What a topsy-turvy affair it had been! How strikingly different a disposition from that which she had contemplated had come about! She had told herself that she must for ever be in love with that beautiful face, that slim, active body, those deft, decided movements; and she had told herself that his vulgarities were things of no moment, things to which she would swiftly get used. But events had been evolved otherwise. She was used to his beauty; his vulgarities were cumulative in their effect on her; instead of getting used to them she was daily more irritated by them and — more ashamed of them. She had imagined even that it would be easy to cure them, to eradicate them. But it proved to be a task like that of emptying a spring with a teacup. She had thought that they lay, so to speak, like casual water on the surface of the ground, a mere puddle that the sun would swiftly drink up. It was not so; they sprang from his nature, and came welling up bubbling and plenteous and inexhaustible.
And there was something about them, so it seemed to her now, that tinged and made unpalatable all the good qualities in which he was so rich. You could draw a gallon of pure fresh kindness from that well-spring which was inexhaustible, but even before you had time to p
ut your lips to it, and drink of it, some drop — quite a little drop — would trickle in from the source of his vulgarity and taint it all. It was even worse than that; there was a permanent leak from the one into the other, the kindness was tainted at the source.
Dora did not indulge in these reflections from any spirit of idle criticism or morbid dissection. She wanted to see how they stood, how bad things were, and what chance there was of their righting themselves. They were no longer mere surface vulgarities in him (or so she believed) that got on her nerves: she no longer particularly minded whether he said “handsome lady” or not; what she did mind was the impulse that prompted him, for instance, to suggest that she might go down and see Uncle Alf because he gave them “fifteen thou.” a year. She minded his saying he had guessed the reason why she did not want to establish herself in Park Lane; namely, because she wanted to be alone with him. She minded the suggestion that she had written to say the flat was stuffy, in order to be asked there. It was all common, common; he judged her by impossible standards, standards that were inconceivable. And yet all the time he was good, he was kind, he had all the qualities that should make her love him, make her devotion an imperishable thing. As it was, they had been married scarcely six months, and already she knew that at times he so got on to her nerves that she could have screamed. Already, as she began to look closely at these things, she felt she was glad they were going to Park Lane; she was glad that limitations were placed on her being alone with him.
It was a little cooler out of town, and Richmond Park was in the full luxuriance of its summer beauty.

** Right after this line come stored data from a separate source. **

/-- Over a link that is up, a read of another width or alignment is answered with zeros. -/
theorem exec_bar0PartialAccess_read {off width : Nat} (v : BitVec 64) {s : State} (hlink : s.host.linkUp = true)
    (hpartial : width ≠ 8 ∨ off % 8 ≠ 0) :
    exec (.bar0PartialAccess off width false v) s = .next (s.emit (.barRead 0)) := by
  have hwhole : (decide (width = 8) && decide (off % 8 = 0)) = false := by
    cases hpartial with
    | inl hwidth => rw [decide_eq_false hwidth, Bool.false_and]
    | inr hoff => rw [decide_eq_false hoff, Bool.and_false]
  simp only [exec_bar0PartialAccess, hlink, hwhole, Bool.not_false, Bool.and_true, whenDo_true]

/-- No block of the map is reached through an offset that is not aligned. -/
theorem State.bar0Read_of_unaligned (s : State) {off : Nat} (hoff : off % 8 ≠ 0) : s.bar0Read off = 0 := by
  rw [State.bar0Read, if_pos hoff]

/-- Settles O8: the write and the read by their end states, the unaligned offset by the first test of the block map. -/
theorem partialBar0AccessHasNoEffect : Obligations.PartialBar0AccessHasNoEffect := by
  unfold Obligations.PartialBar0AccessHasNoEffect
  intro s off
  refine ⟨s.bar0Read_of_unaligned, fun width v hlink hpartial => ⟨?write, ?read⟩⟩
  case write => exact does_of_exec_eq (exec_bar0PartialAccess_write off width v s) rfl
  case read => exact does_of_exec_eq (exec_bar0PartialAccess_read v hlink hpartial) rfl

end Sys2Proof.Machine
end

section
/-! PROOFS. Signed zeros in conversions and sums (R40), and the range of the random value they need (R57, R58). -/

namespace Sys2Proof.Machine

/-! ### Rounding a zero -/

/-- A zero discards nothing, so only a stochastic rounding whose random value alone reaches 2^16 leaves zero (R57). -/
theorem roundAt_zero_n (mode : Rnd) (r : Nat) (q e : Int) :
    (roundAt mode r q 0 e).n = if mode = .sr ∧ e < q ∧ 2 ^ 16 ≤ r then 1 else 0 := by
  by_cases hq : q ≤ e
  · simp [roundAt, hq, Int.not_lt.mpr hq]
  · have he : e < q := Int.not_le.mp hq
    cases mode <;> simp [roundAt, hq, he]

@[simp] theorem roundTo_zero (mode : Rnd) (r p : Nat) (qmin e : Int) :
    roundTo mode r p qmin 0 e = { n := 0, q := qmin, inexact := false } := if_pos rfl

@[simp] theorem magLe_zero (e : Int) (n : Nat) (f : Int) : magLe 0 e n f = true := by
  simp [magLe]

/-! ### Converting a zero -/

theorem Fmt.encodeMag_of_n_eq_zero (f : Fmt) {x : Rounded} (hx : x.n = 0) : f.encodeMag x = 0 := if_pos hx

/-- In a floating-point format a zero becomes its sign bit alone: `roundTo` answers a zero before it looks at the mode. -/
theorem Fmt.convert_zero {f : Fmt} (hf : f ≠ .int8) (ovf : Bool) (mode : Rnd) (r : Nat) (neg : Bool) (e : Int) :
    (f.convert ovf mode r (.fin neg 0 e)).1 = f.signBit neg := by
  simp [Fmt.convert, hf, Fmt.encodeMag_of_n_eq_zero]

theorem Fmt.decode_signBit {f : Fmt} (hf : f ≠ .int8) (neg : Bool) :
    f.decode (f.signBit neg) = .fin neg 0 (1 - (f.bias : Int) - f.fracBits) := by
  cases f with
  | int8 => exact absurd rfl hf
  | _ => cases neg <;> decide

/-- INT8 has no such test in front: its zeros go through `roundAt`. -/
theorem Fmt.int8_convert_zero_eq_zero_iff (ovf : Bool) (mode : Rnd) (r : Nat) (neg : Bool) (e : Int) :
    (Fmt.int8.convert ovf mode r (.fin neg 0 e)).1 = 0 ↔ ¬(mode = .sr ∧ e < 0 ∧ 2 ^ 16 ≤ r) := by
  have hn := roundAt_zero_n mode r 0 e
  by_cases hup : mode = .sr ∧ e < 0 ∧ 2 ^ 16 ≤ r
  · rw [if_pos hup] at hn
    refine iff_of_false ?_ (fun hnot => hnot hup)
    cases neg <;> simp [Fmt.convert, hn]
  · rw [if_neg hup] at hn
    refine iff_of_true ?_ hup
    cases neg <;> simp [Fmt.convert, hn]

theorem Fmt.int8_isZero_decode_iff {b : Nat} (hb : b < 256) : (Fmt.int8.decode b).isZero = true ↔ b = 0 := by
  by_cases hneg : b / 128 % 2 = 1
  · simp [Fmt.decode, Fmt.width, XVal.isZero, hneg]
    omega
  · simp [Fmt.decode, Fmt.width, XVal.isZero, hneg]
    omega

/-! ### Sums that are exactly zero -/

theorem alignTo_not (q : Int) (neg : Bool) (m : Nat) (e : Int) : alignTo q (!neg) m e = -alignTo q neg m e := by
  cases neg <;> simp [alignTo]

@[simp] theorem alignTo_zero (q : Int) (neg : Bool) (e : Int) : alignTo q neg 0 e = 0 := by
  simp [alignTo]

/-- Values of opposite sign whose aligned magnitudes cancel add to +0. -/
theorem XVal.add_of_cancel {a : Bool} {m n : Nat} {e f : Int}
    (h : alignTo (Min.min e f) a m e + alignTo (Min.min e f) (!a) n f = 0) :
    (XVal.fin a m e).add (.fin (!a) n f) = .fin false 0 0 := by
  simp [XVal.add, h]

theorem XVal.add_negate_fin (a : Bool) (m : Nat) (e : Int) : (XVal.fin a m e).add (.fin (!a) m e) = .fin false 0 0 :=
  XVal.add_of_cancel (by rw [alignTo_not, Int.add_right_neg])

theorem XVal.add_opposite_zeros (a : Bool) (e f : Int) : (XVal.fin a 0 e).add (.fin (!a) 0 f) = .fin false 0 0 :=
  XVal.add_of_cancel (by simp)

/-! ### The statement, and what R40 needs of it -/

/-- Refutes O10 in its INT8 clause, which takes the random value over every natural number: a zero with a negative exponent,
rounded stochastically with the value 2^16, becomes 1. R58 gives 16-bit values only (`srRandom_lt`); for those, and in every other
clause, the statement holds (`signedZeros_of_random_lt`). -/
theorem not_signedZerosArePreserved : ¬ Obligations.SignedZerosArePreserved := by
  unfold Obligations.SignedZerosArePreserved
  rintro ⟨-, -, -, -, hint8⟩
  have hone : (Fmt.int8.convert false .sr 0x10000 (.fin false 0 (-1))).1 = 1 := by decide
  exact absurd ((hint8 false .sr 0x10000 false (-1)).symm.trans hone) (by decide)

/-- The random values of R58 have 16 bits. -/
theorem srRandom_lt (s c : BitVec 64) (k : Nat) : srRandom s c k < 2 ^ 16 := by
  unfold srRandom
  rw [BitVec.toNat_ushiftRight, Nat.shiftRight_eq_div_pow]
  omega

/-- R40 with the random value of an INT8 conversion held to the 16 bits of R57. -/
theorem signedZeros_of_random_lt :
    (∀ (f : Fmt) (ovf : Bool) (mode : Rnd) (r : Nat) (neg : Bool) (e : Int), f ≠ .int8 →
      ∃ q, f.decode (f.convert ovf mode r (.fin neg 0 e)).1 = .fin neg 0 q) ∧
    (∀ (a : Bool) (m : Nat) (e : Int), (XVal.fin a m e).add (.fin (!a) m e) = .fin false 0 0) ∧
    (∀ (a : Bool) (e e' : Int), (XVal.fin a 0 e).add (.fin (!a) 0 e') = .fin false 0 0) ∧
    (∀ b, b < 256 → ((Fmt.int8.decode b).isZero = true ↔ b = 0)) ∧
    (∀ (ovf : Bool) (mode : Rnd) (r : Nat) (neg : Bool) (e : Int), r < 2 ^ 16 →
      (Fmt.int8.convert ovf mode r (.fin neg 0 e)).1 = 0) := by
  refine ⟨fun f ovf mode r neg e hf => ⟨1 - (f.bias : Int) - f.fracBits, ?float⟩, XVal.add_negate_fin, XVal.add_opposite_zeros,
    fun b hb => Fmt.int8_isZero_decode_iff hb, fun ovf mode r neg e hr => ?int8⟩
  case float => rw [Fmt.convert_zero hf, Fmt.decode_signBit hf]
  case int8 => exact (Fmt.int8_convert_zero_eq_zero_iff ovf mode r neg e).mpr fun ⟨_, _, hbig⟩ => absurd hr (Nat.not_lt.mpr hbig)

end Sys2Proof.Machine
end

section
/-! PROOFS. The quire stripe over the partitions of a quire (R132). -/

namespace Sys2Proof.Machine

/-! ### The partitions of a quire -/

theorem State.pairwise_lt_quireDies (s : State) (q : Nat) : (s.quireDies q).Pairwise (· < ·) :=
  List.pairwise_lt_range.filter _

theorem State.mem_quireDies {s : State} {q d : Nat} : d ∈ s.quireDies q ↔ d < 10 ∧ (s.die d).quire.toNat = q := by
  rw [State.quireDies, List.mem_filter, List.mem_range, decide_eq_true_iff]

/-! ### Stripe addresses: the number of a 4 KiB run and the offset in it -/

/-- The bits above 12 and the 12 below do not meet, so the `|` of R132 is the model's sum. -/
theorem shiftLeft_or_and_eq_add (run S : Nat) : run <<< 12 ||| (S &&& 0xFFF) = run * 4096 + S % 4096 := by
  have hlow : S &&& 0xFFF = S % 4096 := Nat.and_two_pow_sub_one_eq_mod S 12
  rw [hlow, ← Nat.shiftLeft_add_eq_or_of_lt (Nat.mod_lt S (by decide)), Nat.shiftLeft_eq]

theorem add_runs_shiftRight (S j : Nat) : (S + 4096 * j) >>> 12 = S >>> 12 + j := by
  simp only [Nat.shiftRight_eq_div_pow]
  exact Nat.add_mul_div_left S j (by decide)

theorem add_runs_and (S j : Nat) : (S + 4096 * j) &&& 0xFFF = S &&& 0xFFF := by
  have hlow (n : Nat) : n &&& 0xFFF = n % 4096 := Nat.and_two_pow_sub_one_eq_mod n 12
  rw [hlow, hlow, Nat.add_mul_mod_self_left]

/-! ### Keys of the stripe -/

theorem placeKey_of_stripe {s : State} {i : Issuer} {p : Place} (hspace : p.space = 3) (hdie : p.die = 14) (off : Nat) :
    placeKey s i p off = xmKey ((s.quireDies i.quire).getD (off / 4096 % (s.quireDies i.quire).length) 0)
      (off / 4096 / (s.quireDies i.quire).length * 4096 + off % 4096) := by
  simp only [placeKey, hspace, hdie, if_true]

/-- The map of R132; a quire with a partition always has the one the rotation names. -/
theorem exists_stripe_partition {s : State} {i : Issuer} {p : Place} (hspace : p.space = 3) (hdie : p.die = 14)
    (hq : 0 < (s.quireDies i.quire).length) (S : Nat) :
    ∃ d, (s.quireDies i.quire)[(S >>> 12) % (s.quireDies i.quire).length]? = some d ∧
      placeKey s i p S = xmKey d (((S >>> 12) / (s.quireDies i.quire).length) <<< 12 ||| (S &&& 0xFFF)) := by
  have hget := List.getElem?_eq_getElem (Nat.mod_lt (S >>> 12) hq)
  have hrun : S / 4096 = S >>> 12 := (Nat.shiftRight_eq_div_pow S 12).symm
  refine ⟨_, hget, ?_⟩
  rw [placeKey_of_stripe hspace hdie, shiftLeft_or_and_eq_add, hrun, List.getD_eq_getElem?_getD, hget, Option.getD_some]

/-- Settles O11: the rotation is the map of R132 at an address that lies j runs further, which adds j to the run's number and
keeps the offset in it. -/
theorem quireStripeRotates : Obligations.QuireStripeRotates := by
  unfold Obligations.QuireStripeRotates
  intro s i p S hspace hdie ds q hq
  have hmap := exists_stripe_partition (s := s) (i := i) hspace hdie hq
  refine ⟨s.pairwise_lt_quireDies _, fun d => State.mem_quireDies, hmap S, fun j _ => ?rotation⟩
  case rotation =>
    have hnext := hmap (S + 4096 * j)
    rwa [add_runs_shiftRight, add_runs_and] at hnext

end Sys2Proof.Machine
end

They had entered by the Roehampton Gate; she had still half an hour to spare before the time she had said she would be at Uncle Alfred’s, and she directed her driver to turn up to the left, past the White Lodge, and go round by Robin Hood Gate and Kingston Gate. A delicious smell of greenness and coolness came from the noble groves of trees, beneath the clear shade of which, knee-deep in the varnished green of the young bracken, stood herds of fallow deer with twitching ears and switching tails, warding off the persistence of the flies. All the sweet forest sights and sounds were there: the air was full of the buzz of insects, and hidden birds called to each other from among the branches. Distantly on the right she could see gleams of water, where the Pen Ponds lay basking in the sunlight, and the flush of mauve and red from the great rhododendron thickets above them. All the triumph of summer time was there; all the joy of the ripeness and maturity of the year, of the kindled and immortal vitality of the world. But for herself, though every day brought nearer to her the miracle of motherhood, it seemed as if summer had stopped.